**What is needed:** Look below for the line containing "(41_encoder.md R125, 44_sizing.md"; from there through the line containing "theorem length_encoding (s", both lines included, please set down each line exactly and nothing else.

**Records:**

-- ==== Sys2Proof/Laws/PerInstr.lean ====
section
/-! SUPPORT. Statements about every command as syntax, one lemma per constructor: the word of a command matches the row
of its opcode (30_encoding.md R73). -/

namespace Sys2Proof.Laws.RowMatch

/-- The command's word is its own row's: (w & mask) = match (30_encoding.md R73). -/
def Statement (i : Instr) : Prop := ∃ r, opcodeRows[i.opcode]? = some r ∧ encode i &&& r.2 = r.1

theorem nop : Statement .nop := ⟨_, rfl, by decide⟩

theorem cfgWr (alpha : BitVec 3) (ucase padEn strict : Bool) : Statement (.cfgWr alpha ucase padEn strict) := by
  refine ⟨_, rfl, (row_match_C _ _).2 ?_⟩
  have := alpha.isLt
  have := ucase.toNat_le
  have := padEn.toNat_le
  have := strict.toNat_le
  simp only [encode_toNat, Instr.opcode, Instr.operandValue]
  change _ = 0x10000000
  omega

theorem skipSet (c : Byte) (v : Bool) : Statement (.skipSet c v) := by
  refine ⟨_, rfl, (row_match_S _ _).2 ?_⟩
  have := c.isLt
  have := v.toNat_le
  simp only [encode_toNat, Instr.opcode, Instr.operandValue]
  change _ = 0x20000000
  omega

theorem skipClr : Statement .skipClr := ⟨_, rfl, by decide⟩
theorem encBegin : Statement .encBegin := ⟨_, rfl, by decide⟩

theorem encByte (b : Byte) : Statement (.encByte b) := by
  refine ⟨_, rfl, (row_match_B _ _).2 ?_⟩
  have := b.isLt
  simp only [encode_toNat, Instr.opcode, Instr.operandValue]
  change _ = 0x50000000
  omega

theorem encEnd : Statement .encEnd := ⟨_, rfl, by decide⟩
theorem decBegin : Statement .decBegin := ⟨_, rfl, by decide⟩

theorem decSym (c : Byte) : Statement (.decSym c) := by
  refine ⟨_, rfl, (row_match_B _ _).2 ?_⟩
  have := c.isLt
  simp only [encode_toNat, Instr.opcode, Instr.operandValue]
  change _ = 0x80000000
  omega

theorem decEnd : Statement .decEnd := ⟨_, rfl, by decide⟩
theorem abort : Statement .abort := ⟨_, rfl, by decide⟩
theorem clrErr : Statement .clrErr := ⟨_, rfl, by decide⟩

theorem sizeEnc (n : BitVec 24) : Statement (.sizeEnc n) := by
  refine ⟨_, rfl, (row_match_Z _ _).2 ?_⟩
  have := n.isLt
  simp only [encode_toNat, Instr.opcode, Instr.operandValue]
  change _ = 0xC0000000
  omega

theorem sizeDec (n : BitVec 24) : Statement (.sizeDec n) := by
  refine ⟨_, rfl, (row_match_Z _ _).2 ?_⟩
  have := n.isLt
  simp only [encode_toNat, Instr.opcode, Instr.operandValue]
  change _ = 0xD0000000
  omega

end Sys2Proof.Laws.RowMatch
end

...

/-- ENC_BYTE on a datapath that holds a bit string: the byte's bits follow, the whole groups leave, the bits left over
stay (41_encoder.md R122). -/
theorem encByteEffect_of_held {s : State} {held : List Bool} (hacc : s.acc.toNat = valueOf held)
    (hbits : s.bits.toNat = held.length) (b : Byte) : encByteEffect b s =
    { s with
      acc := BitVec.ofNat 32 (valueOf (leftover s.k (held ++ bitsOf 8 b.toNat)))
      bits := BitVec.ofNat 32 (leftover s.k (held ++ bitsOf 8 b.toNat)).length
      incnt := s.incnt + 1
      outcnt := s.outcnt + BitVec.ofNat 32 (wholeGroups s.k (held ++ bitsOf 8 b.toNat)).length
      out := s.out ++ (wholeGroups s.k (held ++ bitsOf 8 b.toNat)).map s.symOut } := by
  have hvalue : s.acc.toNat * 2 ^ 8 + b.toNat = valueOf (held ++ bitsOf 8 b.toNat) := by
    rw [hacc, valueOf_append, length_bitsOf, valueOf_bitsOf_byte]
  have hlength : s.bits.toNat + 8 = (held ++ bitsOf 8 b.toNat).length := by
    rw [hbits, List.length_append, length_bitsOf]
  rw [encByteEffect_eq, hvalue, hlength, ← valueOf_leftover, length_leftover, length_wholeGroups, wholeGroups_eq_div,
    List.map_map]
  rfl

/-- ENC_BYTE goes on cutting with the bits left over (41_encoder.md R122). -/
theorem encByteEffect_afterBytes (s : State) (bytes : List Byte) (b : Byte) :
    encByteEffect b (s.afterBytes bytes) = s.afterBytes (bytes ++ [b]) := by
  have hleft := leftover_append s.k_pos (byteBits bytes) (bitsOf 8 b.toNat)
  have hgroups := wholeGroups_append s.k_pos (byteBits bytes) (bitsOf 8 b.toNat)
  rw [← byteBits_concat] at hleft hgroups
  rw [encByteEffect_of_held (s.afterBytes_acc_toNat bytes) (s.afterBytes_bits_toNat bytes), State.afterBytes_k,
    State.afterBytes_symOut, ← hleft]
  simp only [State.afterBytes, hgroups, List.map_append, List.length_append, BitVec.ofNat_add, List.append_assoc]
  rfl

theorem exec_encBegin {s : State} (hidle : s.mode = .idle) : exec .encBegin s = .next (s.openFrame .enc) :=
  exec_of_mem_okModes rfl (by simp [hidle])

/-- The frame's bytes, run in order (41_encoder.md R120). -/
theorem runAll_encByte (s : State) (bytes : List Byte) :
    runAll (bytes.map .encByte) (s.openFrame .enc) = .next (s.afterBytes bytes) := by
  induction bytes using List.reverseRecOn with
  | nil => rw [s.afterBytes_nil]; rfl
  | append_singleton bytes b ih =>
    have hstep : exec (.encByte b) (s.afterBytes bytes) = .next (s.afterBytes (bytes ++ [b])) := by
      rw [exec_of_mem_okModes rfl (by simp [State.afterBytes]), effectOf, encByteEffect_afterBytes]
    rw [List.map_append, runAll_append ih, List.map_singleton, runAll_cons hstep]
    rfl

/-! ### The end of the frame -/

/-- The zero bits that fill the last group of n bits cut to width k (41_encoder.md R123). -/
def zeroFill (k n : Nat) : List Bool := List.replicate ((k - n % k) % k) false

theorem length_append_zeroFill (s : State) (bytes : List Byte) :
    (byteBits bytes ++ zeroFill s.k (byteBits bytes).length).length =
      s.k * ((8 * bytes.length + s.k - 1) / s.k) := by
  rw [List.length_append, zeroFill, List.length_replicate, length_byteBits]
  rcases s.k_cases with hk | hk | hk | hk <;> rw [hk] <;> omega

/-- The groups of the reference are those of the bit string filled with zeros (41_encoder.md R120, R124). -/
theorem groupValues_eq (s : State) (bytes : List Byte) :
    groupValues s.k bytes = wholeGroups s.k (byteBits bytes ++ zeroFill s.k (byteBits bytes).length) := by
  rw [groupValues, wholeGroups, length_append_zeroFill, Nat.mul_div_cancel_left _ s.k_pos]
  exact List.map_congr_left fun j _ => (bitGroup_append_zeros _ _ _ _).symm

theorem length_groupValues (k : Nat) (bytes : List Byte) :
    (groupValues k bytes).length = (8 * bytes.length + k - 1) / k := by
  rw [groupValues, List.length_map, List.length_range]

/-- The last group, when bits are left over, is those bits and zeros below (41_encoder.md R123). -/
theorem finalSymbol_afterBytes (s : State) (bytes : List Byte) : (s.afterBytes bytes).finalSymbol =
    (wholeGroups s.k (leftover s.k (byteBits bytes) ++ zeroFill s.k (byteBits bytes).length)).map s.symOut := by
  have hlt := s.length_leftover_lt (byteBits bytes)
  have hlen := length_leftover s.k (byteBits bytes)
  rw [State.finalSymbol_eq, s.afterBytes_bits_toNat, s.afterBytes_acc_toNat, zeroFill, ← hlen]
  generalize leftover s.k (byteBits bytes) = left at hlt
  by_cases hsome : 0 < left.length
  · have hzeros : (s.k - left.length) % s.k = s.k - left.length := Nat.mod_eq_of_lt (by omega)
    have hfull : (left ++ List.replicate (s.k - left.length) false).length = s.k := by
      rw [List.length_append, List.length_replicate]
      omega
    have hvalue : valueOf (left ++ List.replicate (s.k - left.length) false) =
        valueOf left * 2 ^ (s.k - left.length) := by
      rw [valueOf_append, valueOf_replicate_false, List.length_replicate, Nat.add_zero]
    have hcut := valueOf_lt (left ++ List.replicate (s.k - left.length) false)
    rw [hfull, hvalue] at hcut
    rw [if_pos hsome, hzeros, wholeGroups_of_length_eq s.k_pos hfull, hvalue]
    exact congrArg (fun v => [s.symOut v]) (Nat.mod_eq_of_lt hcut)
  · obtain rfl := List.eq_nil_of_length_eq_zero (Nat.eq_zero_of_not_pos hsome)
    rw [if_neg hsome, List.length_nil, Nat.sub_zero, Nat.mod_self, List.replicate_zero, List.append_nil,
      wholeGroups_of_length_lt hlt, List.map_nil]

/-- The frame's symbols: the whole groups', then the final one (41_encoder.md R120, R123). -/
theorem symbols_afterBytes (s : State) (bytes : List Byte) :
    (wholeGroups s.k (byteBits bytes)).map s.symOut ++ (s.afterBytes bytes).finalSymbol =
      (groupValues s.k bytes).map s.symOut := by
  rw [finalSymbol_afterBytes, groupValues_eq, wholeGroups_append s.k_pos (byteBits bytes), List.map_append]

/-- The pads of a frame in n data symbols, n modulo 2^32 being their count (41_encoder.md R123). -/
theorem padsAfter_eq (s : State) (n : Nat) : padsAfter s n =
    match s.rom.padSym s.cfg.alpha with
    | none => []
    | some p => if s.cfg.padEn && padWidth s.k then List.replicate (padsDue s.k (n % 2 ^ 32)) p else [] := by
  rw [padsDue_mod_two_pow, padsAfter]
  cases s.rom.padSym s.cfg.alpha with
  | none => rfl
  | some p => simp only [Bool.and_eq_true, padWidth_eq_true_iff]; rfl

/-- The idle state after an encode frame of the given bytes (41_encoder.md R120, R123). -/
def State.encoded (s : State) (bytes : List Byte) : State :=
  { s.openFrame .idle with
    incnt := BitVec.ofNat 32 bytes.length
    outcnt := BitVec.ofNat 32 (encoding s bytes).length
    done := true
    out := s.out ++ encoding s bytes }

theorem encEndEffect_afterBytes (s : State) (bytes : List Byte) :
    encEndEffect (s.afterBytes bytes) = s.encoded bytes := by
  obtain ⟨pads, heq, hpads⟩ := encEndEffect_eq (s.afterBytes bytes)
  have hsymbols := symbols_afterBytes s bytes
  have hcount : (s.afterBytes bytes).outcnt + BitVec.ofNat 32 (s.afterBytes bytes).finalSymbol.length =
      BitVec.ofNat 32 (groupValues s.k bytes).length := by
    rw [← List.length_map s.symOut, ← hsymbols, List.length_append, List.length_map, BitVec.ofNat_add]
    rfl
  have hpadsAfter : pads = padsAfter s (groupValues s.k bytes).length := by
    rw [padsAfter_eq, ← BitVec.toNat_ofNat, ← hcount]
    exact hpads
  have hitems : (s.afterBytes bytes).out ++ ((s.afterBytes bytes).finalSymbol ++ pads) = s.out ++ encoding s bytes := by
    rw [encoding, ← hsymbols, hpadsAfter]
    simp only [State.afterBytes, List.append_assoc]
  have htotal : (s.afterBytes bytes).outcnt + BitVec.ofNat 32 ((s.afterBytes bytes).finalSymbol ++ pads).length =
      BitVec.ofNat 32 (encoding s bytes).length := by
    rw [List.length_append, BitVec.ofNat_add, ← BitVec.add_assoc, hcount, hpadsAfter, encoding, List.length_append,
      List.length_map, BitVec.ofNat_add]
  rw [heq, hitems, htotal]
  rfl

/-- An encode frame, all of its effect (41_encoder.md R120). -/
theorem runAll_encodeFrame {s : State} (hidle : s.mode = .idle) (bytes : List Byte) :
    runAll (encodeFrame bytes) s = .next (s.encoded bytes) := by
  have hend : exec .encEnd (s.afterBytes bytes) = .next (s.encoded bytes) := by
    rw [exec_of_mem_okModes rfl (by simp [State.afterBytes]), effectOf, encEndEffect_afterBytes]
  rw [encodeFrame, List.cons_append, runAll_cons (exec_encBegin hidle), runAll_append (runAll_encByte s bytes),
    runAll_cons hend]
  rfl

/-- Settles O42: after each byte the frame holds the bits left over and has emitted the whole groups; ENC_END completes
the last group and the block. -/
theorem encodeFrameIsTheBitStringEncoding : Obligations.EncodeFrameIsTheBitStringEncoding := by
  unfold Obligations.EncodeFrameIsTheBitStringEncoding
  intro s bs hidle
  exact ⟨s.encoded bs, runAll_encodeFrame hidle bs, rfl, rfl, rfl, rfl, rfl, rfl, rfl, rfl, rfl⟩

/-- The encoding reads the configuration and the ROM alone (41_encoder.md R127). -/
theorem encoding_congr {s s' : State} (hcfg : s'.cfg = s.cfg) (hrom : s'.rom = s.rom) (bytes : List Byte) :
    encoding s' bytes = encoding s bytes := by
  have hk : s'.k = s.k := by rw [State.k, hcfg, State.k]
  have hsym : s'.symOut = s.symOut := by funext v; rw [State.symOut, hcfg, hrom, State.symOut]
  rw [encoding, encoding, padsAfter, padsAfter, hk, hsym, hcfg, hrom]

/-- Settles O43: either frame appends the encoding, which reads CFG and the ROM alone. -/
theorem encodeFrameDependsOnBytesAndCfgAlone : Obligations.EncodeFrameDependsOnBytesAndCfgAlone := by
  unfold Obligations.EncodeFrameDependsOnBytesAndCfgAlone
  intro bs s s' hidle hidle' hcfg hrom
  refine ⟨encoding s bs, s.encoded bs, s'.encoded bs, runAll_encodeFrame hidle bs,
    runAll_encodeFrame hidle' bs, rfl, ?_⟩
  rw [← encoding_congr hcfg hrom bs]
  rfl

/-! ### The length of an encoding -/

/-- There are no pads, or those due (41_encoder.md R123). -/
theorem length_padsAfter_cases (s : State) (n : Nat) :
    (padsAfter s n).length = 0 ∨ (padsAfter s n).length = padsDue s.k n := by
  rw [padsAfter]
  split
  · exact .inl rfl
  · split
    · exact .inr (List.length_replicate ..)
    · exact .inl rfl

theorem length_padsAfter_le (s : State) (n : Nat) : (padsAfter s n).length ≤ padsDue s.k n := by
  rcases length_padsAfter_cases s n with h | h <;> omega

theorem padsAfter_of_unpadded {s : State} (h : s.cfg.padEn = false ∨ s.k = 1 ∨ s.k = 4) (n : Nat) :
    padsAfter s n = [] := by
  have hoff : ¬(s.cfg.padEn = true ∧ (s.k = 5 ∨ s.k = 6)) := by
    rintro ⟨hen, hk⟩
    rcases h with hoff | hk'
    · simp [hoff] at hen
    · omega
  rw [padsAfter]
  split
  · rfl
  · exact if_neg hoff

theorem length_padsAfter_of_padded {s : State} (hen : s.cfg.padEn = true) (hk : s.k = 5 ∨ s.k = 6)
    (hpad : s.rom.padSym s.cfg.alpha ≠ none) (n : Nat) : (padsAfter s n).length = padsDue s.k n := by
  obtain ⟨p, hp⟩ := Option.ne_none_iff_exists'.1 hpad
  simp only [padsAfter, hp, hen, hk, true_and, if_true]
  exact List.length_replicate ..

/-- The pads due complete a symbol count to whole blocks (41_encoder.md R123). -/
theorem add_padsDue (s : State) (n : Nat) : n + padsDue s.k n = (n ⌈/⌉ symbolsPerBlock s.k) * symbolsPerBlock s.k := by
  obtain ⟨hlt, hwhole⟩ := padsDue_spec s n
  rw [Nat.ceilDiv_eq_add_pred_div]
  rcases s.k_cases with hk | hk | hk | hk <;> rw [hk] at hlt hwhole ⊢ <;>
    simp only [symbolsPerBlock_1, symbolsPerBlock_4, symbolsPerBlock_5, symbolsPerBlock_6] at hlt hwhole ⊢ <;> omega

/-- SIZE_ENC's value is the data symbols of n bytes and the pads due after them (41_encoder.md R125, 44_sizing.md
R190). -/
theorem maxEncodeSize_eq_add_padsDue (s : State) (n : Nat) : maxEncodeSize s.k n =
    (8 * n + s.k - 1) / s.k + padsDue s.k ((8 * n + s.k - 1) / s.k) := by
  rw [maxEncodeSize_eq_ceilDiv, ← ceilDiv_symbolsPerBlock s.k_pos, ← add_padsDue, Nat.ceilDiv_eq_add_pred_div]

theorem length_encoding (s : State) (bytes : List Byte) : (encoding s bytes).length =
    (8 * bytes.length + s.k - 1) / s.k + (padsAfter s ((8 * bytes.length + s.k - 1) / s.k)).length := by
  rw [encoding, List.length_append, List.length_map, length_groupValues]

**Solution to the exercise:**
/-- SIZE_ENC's value is the data symbols of n bytes and the pads due after them (41_encoder.md R125, 44_sizing.md
R190). -/
theorem maxEncodeSize_eq_add_padsDue (s : State) (n : Nat) : maxEncodeSize s.k n =
    (8 * n + s.k - 1) / s.k + padsDue s.k ((8 * n + s.k - 1) / s.k) := by
  rw [maxEncodeSize_eq_ceilDiv, ← ceilDiv_symbolsPerBlock s.k_pos, ← add_padsDue, Nat.ceilDiv_eq_add_pred_div]

theorem length_encoding (s : State) (bytes : List Byte) : (encoding s bytes).length =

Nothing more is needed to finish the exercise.